Chanson des yeux - André Chénier
XIX
CHANSON DES YEUX
Viens : là sur des joncs frais ta place est toute prête.
Viens, viens, sur mes genoux, viens reposer ta tête.
Les yeux levés sur moi, tu resteras muet,
Et je te chanterai la chanson qui te plaît.
Comme on voit, au moment où Phœbus va renaître,
La nuit prête à s’enfuir, le jour prêt à paraître,
Je verrai tes beaux yeux, les yeux de mon ami,
En un demi-sommeil se fermer à demi.
Tu me diras : « Adieu, je dors, adieu, ma belle.
— Adieu, dirai-je, adieu, dors, mon ami fidèle,
Car le … aussi dort le front vers les cieux. »
Et j’irai te baiser et le front et les yeux.
— Adieu, dirai-je, adieu, dors, mon ami fidèle,
Car le… aussi dort le front vers les cieux,
Et j’irai te baiser et le front et les yeux.
………………..
………………..
Ne me regarde point ; cache, cache tes yeux ;
Mon sang en est brûlé ; tes regards sont des feux.
Viens, viens. Quoique vivant, et dans ta fleur première,
Je veux avec mes mains te fermer la paupière.
Ou, malgré tes efforts, je prendrai tes cheveux
Pour en faire un bandeau qui te cache les yeux.
(Le commencement est imité de Shakespeare,
Henry IV.)
Publié en 1907 dans le recueil Poésies choisies de André Chénier, Texte établi par Jules Derocquigny (p. 39).

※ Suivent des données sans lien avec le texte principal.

/-- MGT, AUX and GPIO. -/
def mgtRead (o : Nat) (s : State) : Option Nat :=
  if o = 0x000 then some (mgtStatus s)
  else if o = 0x200 then some (pk [(16, s.gpio.od.toNat), (0, s.gpio.dir.toNat)])
  else if o = 0x204 then some (pk [(16, s.gpio.inp.toNat), (0, s.gpio.out.toNat)])
  else match arrayAt o 0x100 0x20 4 with
    | some (c, r) =>
      let a := s.aux.at' c Aux.reset
      if r = 0x00 then
        some (pk [(22, a.refreshMs), (18, a.div), (13, a.wordBits), (7, a.ch), (1, a.ics), (0, bn a.used)])
      else if r = 0x04 then
        some (pk [(16, a.frames % 65536), (1, a.retFail), (0, bn (a.fades.any fun f => decide (f.n > 1)))])
      else none
    | none => none

/-- RESULT: the CRC with the final exclusive-or of its polynomial (R528); the register's reset value until
something is written (DEDUCED, log entry 124). -/
def crcuResult (c : Crcu) : Nat :=
  if c.fresh then 0xFFFFFFFF
  else if c.poly = 2 then c.state.toNat % 65536 else c.state.toNat ^^^ 0xFFFFFFFF

/-- CRCU and BOOT. -/
def crcuRead (o : Nat) (s : State) : Option Nat :=
  let b := s.boot
  if o = 0x8000 then
    some (pk [(26, s.part.rollback), (9, b.rejected.toNat), (8, bn b.recFail), (7, bn b.actFail),
      (6, bn b.openKey), (5, bn b.fail), (4, bn b.b.valid), (3, bn b.a.valid), (0, bn b.slot)])
  else match arrayAt o 0 0x20 4 with
    | some (c, r) =>
      let x := s.crcu.at' c Crcu.reset
      if r = 0x00 then some x.poly
      else if r = 0x04 ∨ r = 0x08 ∨ r = 0x0C then some 0
      else if r = 0x10 then some (crcuResult x)
      else none
    | none => none

/-- 64-bit CRCU and BOOT registers. -/
def crcuRead64 (o : Nat) (s : State) : Option Nat :=
  let b := s.boot
  if o = 0x8004 then
    let r := b.record
    some (pk [(32, match r with
        | some x => x.crc.toNat
        | none => 0), (2, match r with
        | some x => x.seq % 2 ^ 30
        | none => 0), (1, bn b.rec1.isSome), (0, bn b.rec0.isSome)])
  else match arrayAt o 0 0x20 4 with
    | some (c, 0x18) =>
      let x := s.crcu.at' c Crcu.reset
      some (pk [(56, (Config.ctxCheck x.poly x.state).toNat), (32, x.poly), (0, x.state.toNat)])
    | _ => none

/-- TST_STATUS, TST_COUNT, TST_IDCODE. -/
def tstRead (o : Nat) (s : State) : Option Nat :=
  let t := s.tst
  if o = 0x00 then
    some (pk [(16, t.lastSeq), (5, t.target), (4, bn t.job.isSome), (0, t.test)])
  else if o = 0x04 then some (pk [(16, t.failed), (0, t.run)])
  else if o = 0x08 then
    some (pk [(28, (s.part.step - 1) % 16), (0, if s.part.small then 0x9612497 else 0x9624497)])
  else if o = 0x0C then some 0
  else none

/-- A 32-bit register; none where there is none. -/
def regRead (off : Nat) (s : State) : Option Nat :=
  let o := off % 65536
  match off / 65536 with
  | 0x00 => hifRead o s | 0x01 => ringRead o s | 0x02 => dmaRead o s | 0x03 => grnRead32 o s
  | 0x04 => cmpRead o s | 0x05 => geoRead o s | 0x06 => phoRead o s | 0x07 => hdgRead o s
  | 0x08 => lplRead o s | 0x09 => xlpRead o s | 0x0A => xlkRead o s | 0x0B => pxhRead o s
  | 0x0C => railRead o s | 0x0D => pwrRead o s | 0x0E => thmRead o s | 0x0F => rveRead o s
  | 0x10 => yokRead o s | 0x11 => belRead o s | 0x12 => ethRead o s | 0x13 => mgtRead o s
  | 0x14 => crcuRead o s | 0x15 => tstRead o s
  | _ => none

/-- A 64-bit register by the offset of its low word; none where there is none. -/
def regRead64 (off : Nat) (s : State) : Option Nat :=
  let o := off % 65536
  match off / 65536 with
  | 0x01 => ringRead64 o s | 0x02 => dmaRead64 o s | 0x03 => grnRead64 o s | 0x04 => cmpRead64 o s
  | 0x06 => if o = 0x30 then some s.pho.defaultRec.toNat else none
  | 0x08 => lplRead64 o s | 0x0E => thmRead64 o s | 0x0F => rveRead64 o s | 0x10 => yokRead64 o s
  | 0x11 => belRead64 o s | 0x12 => ethRead64 o s | 0x14 => crcuRead64 o s
  | _ => none

end Sys2Proof.Machine
end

André Chénier (1762-1794), né à Constantinople d’une mère grecque et d’un père français, incarne la fusion entre l’héritage antique et la sensibilité préromantique. Élevé en France, ce poète au destin tragique – guillotiné sous la Terreur à 31 ans – puise dans la mythologie grecque et les passions humaines la matière de ses vers. Sa Chanson des yeux, publiée à titre posthume en 1907, révèle son art de transformer l’intime en universel grâce à un dialogue amoureux où le désir se pare de pudeur. Le poème, inspiré de Shakespeare selon l’aveu même de l’auteur, joue sur les contrastes entre lumière et obscurité (« au moment où Phœbus va renaître ») pour peindre une scène de tendresse troublée par l’intensité des regards. Ces vers, où l’amant supplie sa bien-aimée de voiler ses yeux « feux » qui brûlent son sang, illustrent la tension entre érotisme et mort propre à Chénier, héritière des élégies latines mais vibrante d’une modernité qui influencera Hugo et les romantiques. Même emprisonné avant son exécution, il continua d’écrire des poèmes d’amour mêlant lyrisme et fatalité, faisant de lui un passeur entre classicisme et renouveau poétique.